Newly listed Hyundai Motor India is witnessing "flattish growth" in car sales in urban areas, according to Tarun Garg, whole-time director and chief operating officer at Hyundai Motor India.

“Growth overall has been modest at 1%, and most of it is coming from rural markets. Our rural penetration has grown to nearly 21%, up from 20% last year, supported by favourable monsoon, growth in infrastructure and minimum support prices. In urban areas, we are seeing a flattish growth. Whenever there’s macro-economic uncertainty, urban demand can see moderation, but it hasn’t contracted,” Garg says in a media conference call after the company announced its second-quarter earnings.
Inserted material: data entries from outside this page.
-- ==== Sys2Proof/Laws/State.lean ====
section
/-! SUPPORT. One lemma per field per named update of the state: no proof unfolds a record update. -/

namespace Sys2Proof.Machine

open Sys2Proof

variable (s : State)

@[simp] theorem State.returning_cfg (v : Value) : (s.returning v).cfg = s.cfg := rfl
@[simp] theorem State.returning_cmd (v : Value) : (s.returning v).cmd = s.cmd := rfl
@[simp] theorem State.returning_acc (v : Value) : (s.returning v).acc = s.acc := rfl
@[simp] theorem State.returning_resp (v : Value) : (s.returning v).resp = s.resp := rfl
@[simp] theorem State.returning_carry (v : Value) : (s.returning v).carry = s.carry := rfl
@[simp] theorem State.returning_done (v : Value) : (s.returning v).done = s.done := rfl
@[simp] theorem State.returning_phase (v : Value) : (s.returning v).phase = s.phase := rfl
@[simp] theorem State.returning_txi (v : Value) : (s.returning v).txi = s.txi := rfl
@[simp] theorem State.returning_txph (v : Value) : (s.returning v).txph = s.txph := rfl
@[simp] theorem State.returning_txcnt (v : Value) : (s.returning v).txcnt = s.txcnt := rfl
@[simp] theorem State.returning_txSrc (v : Value) : (s.returning v).txSrc = s.txSrc := rfl
@[simp] theorem State.returning_txBusy (v : Value) : (s.returning v).txBusy = s.txBusy := rfl
@[simp] theorem State.returning_bitidx (v : Value) : (s.returning v).bitidx = s.bitidx := rfl
@[simp] theorem State.returning_jt (v : Value) : (s.returning v).jt = s.jt := rfl
@[simp] theorem State.returning_prev (v : Value) : (s.returning v).prev = s.prev := rfl
@[simp] theorem State.returning_next (v : Value) : (s.returning v).next = s.next := rfl
@[simp] theorem State.returning_budget (v : Value) : (s.returning v).budget = s.budget := rfl
@[simp] theorem State.returning_tcnt (v : Value) : (s.returning v).tcnt = s.tcnt := rfl
@[simp] theorem State.returning_top (v : Value) : (s.returning v).top = s.top := rfl
@[simp] theorem State.returning_mode (v : Value) : (s.returning v).mode = s.mode := rfl
@[simp] theorem State.returning_run (v : Value) : (s.returning v).run = s.run := rfl
@[simp] theorem State.returning_flag (v : Value) : (s.returning v).flag = s.flag := rfl
@[simp] theorem State.returning_ie (v : Value) : (s.returning v).ie = s.ie := rfl
@[simp] theorem State.returning_gie (v : Value) : (s.returning v).gie = s.gie := rfl
@[simp] theorem State.returning_otherIrq (v : Value) : (s.returning v).otherIrq = s.otherIrq := rfl
@[simp] theorem State.returning_dir (v : Value) : (s.returning v).dir = s.dir := rfl
@[simp] theorem State.returning_out (v : Value) : (s.returning v).out = s.out := rfl
@[simp] theorem State.returning_timingFault (v : Value) : (s.returning v).timingFault = s.timingFault := rfl
@[simp] theorem State.returning_lineIn (v : Value) : (s.returning v).lineIn = s.lineIn := rfl
@[simp] theorem State.returning_lineCount (v : Value) : (s.returning v).lineCount = s.lineCount := rfl
@[simp] theorem State.returning_ticksIn (v : Value) : (s.returning v).ticksIn = s.ticksIn := rfl
@[simp] theorem State.returning_freeCount (v : Value) : (s.returning v).freeCount = s.freeCount := rfl
@[simp] theorem State.returning_calls (v : Value) : (s.returning v).calls = s.calls := rfl
@[simp] theorem State.returning_resets (v : Value) : (s.returning v).resets = s.resets := rfl
@[simp] theorem State.returning_ready (v : Value) : (s.returning v).ready = s.ready := rfl
@[simp] theorem State.returning_ret (v : Value) : (s.returning v).ret = v := rfl

@[simp] theorem State.setTcnt_cfg (v : Byte) : (s.setTcnt v).cfg = s.cfg := rfl
@[simp] theorem State.setTcnt_cmd (v : Byte) : (s.setTcnt v).cmd = s.cmd := rfl
@[simp] theorem State.setTcnt_acc (v : Byte) : (s.setTcnt v).acc = s.acc := rfl
@[simp] theorem State.setTcnt_resp (v : Byte) : (s.setTcnt v).resp = s.resp := rfl
@[simp] theorem State.setTcnt_carry (v : Byte) : (s.setTcnt v).carry = s.carry := rfl
@[simp] theorem State.setTcnt_done (v : Byte) : (s.setTcnt v).done = s.done := rfl
@[simp] theorem State.setTcnt_phase (v : Byte) : (s.setTcnt v).phase = s.phase := rfl
@[simp] theorem State.setTcnt_txi (v : Byte) : (s.setTcnt v).txi = s.txi := rfl
@[simp] theorem State.setTcnt_txph (v : Byte) : (s.setTcnt v).txph = s.txph := rfl
@[simp] theorem State.setTcnt_txcnt (v : Byte) : (s.setTcnt v).txcnt = s.txcnt := rfl
@[simp] theorem State.setTcnt_txSrc (v : Byte) : (s.setTcnt v).txSrc = s.txSrc := rfl
@[simp] theorem State.setTcnt_txBusy (v : Byte) : (s.setTcnt v).txBusy = s.txBusy := rfl
@[simp] theorem State.setTcnt_bitidx (v : Byte) : (s.setTcnt v).bitidx = s.bitidx := rfl
@[simp] theorem State.setTcnt_jt (v : Byte) : (s.setTcnt v).jt = s.jt := rfl
@[simp] theorem State.setTcnt_prev (v : Byte) : (s.setTcnt v).prev = s.prev := rfl
@[simp] theorem State.setTcnt_next (v : Byte) : (s.setTcnt v).next = s.next := rfl
@[simp] theorem State.setTcnt_budget (v : Byte) : (s.setTcnt v).budget = s.budget := rfl
@[simp] theorem State.setTcnt_tcnt (v : Byte) : (s.setTcnt v).tcnt = v := rfl
@[simp] theorem State.setTcnt_top (v : Byte) : (s.setTcnt v).top = s.top := rfl
@[simp] theorem State.setTcnt_mode (v : Byte) : (s.setTcnt v).mode = s.mode := rfl
@[simp] theorem State.setTcnt_run (v : Byte) : (s.setTcnt v).run = s.run := rfl
@[simp] theorem State.setTcnt_flag (v : Byte) : (s.setTcnt v).flag = s.flag := rfl
@[simp] theorem State.setTcnt_ie (v : Byte) : (s.setTcnt v).ie = s.ie := rfl
@[simp] theorem State.setTcnt_gie (v : Byte) : (s.setTcnt v).gie = s.gie := rfl
@[simp] theorem State.setTcnt_otherIrq (v : Byte) : (s.setTcnt v).otherIrq = s.otherIrq := rfl
@[simp] theorem State.setTcnt_dir (v : Byte) : (s.setTcnt v).dir = s.dir := rfl
@[simp] theorem State.setTcnt_out (v : Byte) : (s.setTcnt v).out = s.out := rfl
@[simp] theorem State.setTcnt_timingFault (v : Byte) : (s.setTcnt v).timingFault = s.timingFault := rfl
@[simp] theorem State.setTcnt_lineIn (v : Byte) : (s.setTcnt v).lineIn = s.lineIn := rfl
@[simp] theorem State.setTcnt_lineCount (v : Byte) : (s.setTcnt v).lineCount = s.lineCount := rfl
@[simp] theorem State.setTcnt_ticksIn (v : Byte) : (s.setTcnt v).ticksIn = s.ticksIn := rfl
@[simp] theorem State.setTcnt_freeCount (v : Byte) : (s.setTcnt v).freeCount = s.freeCount := rfl
@[simp] theorem State.setTcnt_calls (v : Byte) : (s.setTcnt v).calls = s.calls := rfl
@[simp] theorem State.setTcnt_resets (v : Byte) : (s.setTcnt v).resets = s.resets := rfl
@[simp] theorem State.setTcnt_ready (v : Byte) : (s.setTcnt v).ready = s.ready := rfl
@[simp] theorem State.setTcnt_ret (v : Byte) : (s.setTcnt v).ret = s.ret := rfl

@[simp] theorem State.maxMode_cfg : s.maxMode.cfg = s.cfg := rfl
@[simp] theorem State.maxMode_cmd : s.maxMode.cmd = s.cmd := rfl
@[simp] theorem State.maxMode_acc : s.maxMode.acc = s.acc := rfl
@[simp] theorem State.maxMode_resp : s.maxMode.resp = s.resp := rfl
@[simp] theorem State.maxMode_carry : s.maxMode.carry = s.carry := rfl
@[simp] theorem State.maxMode_done : s.maxMode.done = s.done := rfl
@[simp] theorem State.maxMode_phase : s.maxMode.phase = s.phase := rfl
@[simp] theorem State.maxMode_txi : s.maxMode.txi = s.txi := rfl
@[simp] theorem State.maxMode_txph : s.maxMode.txph = s.txph := rfl
@[simp] theorem State.maxMode_txcnt : s.maxMode.txcnt = s.txcnt := rfl
@[simp] theorem State.maxMode_txSrc : s.maxMode.txSrc = s.txSrc := rfl
@[simp] theorem State.maxMode_txBusy : s.maxMode.txBusy = s.txBusy := rfl
@[simp] theorem State.maxMode_bitidx : s.maxMode.bitidx = s.bitidx := rfl
@[simp] theorem State.maxMode_jt : s.maxMode.jt = s.jt := rfl
@[simp] theorem State.maxMode_prev : s.maxMode.prev = s.prev := rfl
@[simp] theorem State.maxMode_next : s.maxMode.next = s.next := rfl
@[simp] theorem State.maxMode_budget : s.maxMode.budget = s.budget := rfl
@[simp] theorem State.maxMode_tcnt : s.maxMode.tcnt = s.tcnt := rfl
@[simp] theorem State.maxMode_top : s.maxMode.top = s.top := rfl
@[simp] theorem State.maxMode_mode : s.maxMode.mode = .max := rfl
@[simp] theorem State.maxMode_run : s.maxMode.run = s.run := rfl
@[simp] theorem State.maxMode_flag : s.maxMode.flag = s.flag := rfl
@[simp] theorem State.maxMode_ie : s.maxMode.ie = s.ie := rfl
@[simp] theorem State.maxMode_gie : s.maxMode.gie = s.gie := rfl
@[simp] theorem State.maxMode_otherIrq : s.maxMode.otherIrq = s.otherIrq := rfl
@[simp] theorem State.maxMode_dir : s.maxMode.dir = s.dir := rfl
@[simp] theorem State.maxMode_out : s.maxMode.out = s.out := rfl
@[simp] theorem State.maxMode_timingFault : s.maxMode.timingFault = s.timingFault := rfl
@[simp] theorem State.maxMode_lineIn : s.maxMode.lineIn = s.lineIn := rfl
@[simp] theorem State.maxMode_lineCount : s.maxMode.lineCount = s.lineCount := rfl
@[simp] theorem State.maxMode_ticksIn : s.maxMode.ticksIn = s.ticksIn := rfl
@[simp] theorem State.maxMode_freeCount : s.maxMode.freeCount = s.freeCount := rfl
@[simp] theorem State.maxMode_calls : s.maxMode.calls = s.calls := rfl
@[simp] theorem State.maxMode_resets : s.maxMode.resets = s.resets := rfl
@[simp] theorem State.maxMode_ready : s.maxMode.ready = s.ready := rfl
@[simp] theorem State.maxMode_ret : s.maxMode.ret = s.ret := rfl

@[simp] theorem State.shortMode_cfg : s.shortMode.cfg = s.cfg := rfl
@[simp] theorem State.shortMode_cmd : s.shortMode.cmd = s.cmd := rfl
@[simp] theorem State.shortMode_acc : s.shortMode.acc = s.acc := rfl
@[simp] theorem State.shortMode_resp : s.shortMode.resp = s.resp := rfl
@[simp] theorem State.shortMode_carry : s.shortMode.carry = s.carry := rfl
@[simp] theorem State.shortMode_done : s.shortMode.done = s.done := rfl
@[simp] theorem State.shortMode_phase : s.shortMode.phase = s.phase := rfl
@[simp] theorem State.shortMode_txi : s.shortMode.txi = s.txi := rfl
@[simp] theorem State.shortMode_txph : s.shortMode.txph = s.txph := rfl
@[simp] theorem State.shortMode_txcnt : s.shortMode.txcnt = s.txcnt := rfl
@[simp] theorem State.shortMode_txSrc : s.shortMode.txSrc = s.txSrc := rfl
@[simp] theorem State.shortMode_txBusy : s.shortMode.txBusy = s.txBusy := rfl
@[simp] theorem State.shortMode_bitidx : s.shortMode.bitidx = s.bitidx := rfl
@[simp] theorem State.shortMode_jt : s.shortMode.jt = s.jt := rfl
@[simp] theorem State.shortMode_prev : s.shortMode.prev = s.prev := rfl
@[simp] theorem State.shortMode_next : s.shortMode.next = s.next := rfl
@[simp] theorem State.shortMode_budget : s.shortMode.budget = s.budget := rfl
@[simp] theorem State.shortMode_tcnt : s.shortMode.tcnt = s.tcnt := rfl
@[simp] theorem State.shortMode_top : s.shortMode.top = BitVec.ofNat 8 (s.cfg.tb - 1) := rfl
@[simp] theorem State.shortMode_mode : s.shortMode.mode = .short := rfl
@[simp] theorem State.shortMode_run : s.shortMode.run = s.run := rfl
@[simp] theorem State.shortMode_flag : s.shortMode.flag = s.flag := rfl
@[simp] theorem State.shortMode_ie : s.shortMode.ie = s.ie := rfl
@[simp] theorem State.shortMode_gie : s.shortMode.gie = s.gie := rfl
@[simp] theorem State.shortMode_otherIrq : s.shortMode.otherIrq = s.otherIrq := rfl
@[simp] theorem State.shortMode_dir : s.shortMode.dir = s.dir := rfl
@[simp] theorem State.shortMode_out : s.shortMode.out = s.out := rfl
@[simp] theorem State.shortMode_timingFault : s.shortMode.timingFault = s.timingFault := rfl
@[simp] theorem State.shortMode_lineIn : s.shortMode.lineIn = s.lineIn := rfl
@[simp] theorem State.shortMode_lineCount : s.shortMode.lineCount = s.lineCount := rfl
@[simp] theorem State.shortMode_ticksIn : s.shortMode.ticksIn = s.ticksIn := rfl
@[simp] theorem State.shortMode_freeCount : s.shortMode.freeCount = s.freeCount := rfl
@[simp] theorem State.shortMode_calls : s.shortMode.calls = s.calls := rfl
@[simp] theorem State.shortMode_resets : s.shortMode.resets = s.resets := rfl
@[simp] theorem State.shortMode_ready : s.shortMode.ready = s.ready := rfl
@[simp] theorem State.shortMode_ret : s.shortMode.ret = s.ret := rfl

@[simp] theorem State.setRun_cfg (b : Bool) : (s.setRun b).cfg = s.cfg := rfl
@[simp] theorem State.setRun_cmd (b : Bool) : (s.setRun b).cmd = s.cmd := rfl
@[simp] theorem State.setRun_acc (b : Bool) : (s.setRun b).acc = s.acc := rfl
@[simp] theorem State.setRun_resp (b : Bool) : (s.setRun b).resp = s.resp := rfl
@[simp] theorem State.setRun_carry (b : Bool) : (s.setRun b).carry = s.carry := rfl
@[simp] theorem State.setRun_done (b : Bool) : (s.setRun b).done = s.done := rfl
@[simp] theorem State.setRun_phase (b : Bool) : (s.setRun b).phase = s.phase := rfl
@[simp] theorem State.setRun_txi (b : Bool) : (s.setRun b).txi = s.txi := rfl
@[simp] theorem State.setRun_txph (b : Bool) : (s.setRun b).txph = s.txph := rfl
@[simp] theorem State.setRun_txcnt (b : Bool) : (s.setRun b).txcnt = s.txcnt := rfl
@[simp] theorem State.setRun_txSrc (b : Bool) : (s.setRun b).txSrc = s.txSrc := rfl
@[simp] theorem State.setRun_txBusy (b : Bool) : (s.setRun b).txBusy = s.txBusy := rfl
@[simp] theorem State.setRun_bitidx (b : Bool) : (s.setRun b).bitidx = s.bitidx := rfl
@[simp] theorem State.setRun_jt (b : Bool) : (s.setRun b).jt = s.jt := rfl
@[simp] theorem State.setRun_prev (b : Bool) : (s.setRun b).prev = s.prev := rfl
@[simp] theorem State.setRun_next (b : Bool) : (s.setRun b).next = s.next := rfl
@[simp] theorem State.setRun_budget (b : Bool) : (s.setRun b).budget = s.budget := rfl
@[simp] theorem State.setRun_tcnt (b : Bool) : (s.setRun b).tcnt = s.tcnt := rfl
@[simp] theorem State.setRun_top (b : Bool) : (s.setRun b).top = s.top := rfl
@[simp] theorem State.setRun_mode (b : Bool) : (s.setRun b).mode = s.mode := rfl
@[simp] theorem State.setRun_run (b : Bool) : (s.setRun b).run = b := rfl
@[simp] theorem State.setRun_flag (b : Bool) : (s.setRun b).flag = s.flag := rfl
@[simp] theorem State.setRun_ie (b : Bool) : (s.setRun b).ie = s.ie := rfl
@[simp] theorem State.setRun_gie (b : Bool) : (s.setRun b).gie = s.gie := rfl
@[simp] theorem State.setRun_otherIrq (b : Bool) : (s.setRun b).otherIrq = s.otherIrq := rfl
@[simp] theorem State.setRun_dir (b : Bool) : (s.setRun b).dir = s.dir := rfl
@[simp] theorem State.setRun_out (b : Bool) : (s.setRun b).out = s.out := rfl
@[simp] theorem State.setRun_timingFault (b : Bool) : (s.setRun b).timingFault = s.timingFault := rfl
@[simp] theorem State.setRun_lineIn (b : Bool) : (s.setRun b).lineIn = s.lineIn := rfl
@[simp] theorem State.setRun_lineCount (b : Bool) : (s.setRun b).lineCount = s.lineCount := rfl
@[simp] theorem State.setRun_ticksIn (b : Bool) : (s.setRun b).ticksIn = s.ticksIn := rfl
@[simp] theorem State.setRun_freeCount (b : Bool) : (s.setRun b).freeCount = s.freeCount := rfl
@[simp] theorem State.setRun_calls (b : Bool) : (s.setRun b).calls = s.calls := rfl
@[simp] theorem State.setRun_resets (b : Bool) : (s.setRun b).resets = s.resets := rfl
@[simp] theorem State.setRun_ready (b : Bool) : (s.setRun b).ready = s.ready := rfl
@[simp] theorem State.setRun_ret (b : Bool) : (s.setRun b).ret = s.ret := rfl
The CAGR for the Indian auto industry over five or even ten years stands at 5%, says Garg. However, after COVID-19, there was significant pent-up demand, leading to growth of over 22%, and then about 9%, he says.

“A slowdown was inevitable, and it’s normal. At the beginning of the year, we forecasted low single-digit growth due to the high base. From January to October, the industry grew by about 3.9%, in line with our expectations. This shows the resilience of the industry. In terms of H2, we expect low single-digit growth to continue, supported by solid performance in October, where registrations were up by nearly 30% from last year. Inventory levels are reasonable, and we are optimistic,” says Garg.

High interest rates continue to impact consumer financing, with 75-80% of cars being financed, explains Garg. “After two years of high growth, there was bound to be some moderation, though demand levels are still strong. On the export front, we face challenges due to geopolitical tensions, which were unanticipated and have persisted longer than expected. However, our diversified export base across 80 countries helps balance any regional impacts. We're cautiously optimistic and expect low single-digit growth to continue in the coming months,” says Garg.

Hyundai is betting big on premiumisation and sport-utility vehicles (SUVs). SUV contribution has risen from 60% last year to 68.6% currently. The carmaker has also seen a rise in demand for automatic transmission and sunroofs. “Our sunroof penetration has increased from 47.4% in H1 last year to 53% this year. ADAS adoption has risen from 3.3% to 14.4%, and automatics have increased from 23.2% to 25.3%,” says Garg.

Hyundai Motor India posted a 16% dip in its consolidated net profit to ₹1,375 crore for the second quarter ended September 30, 2024,  dented by lower domestic sales and exports. The South Korean carmaker had reported consolidated net profit of ₹1,628 crore in the corresponding period last year.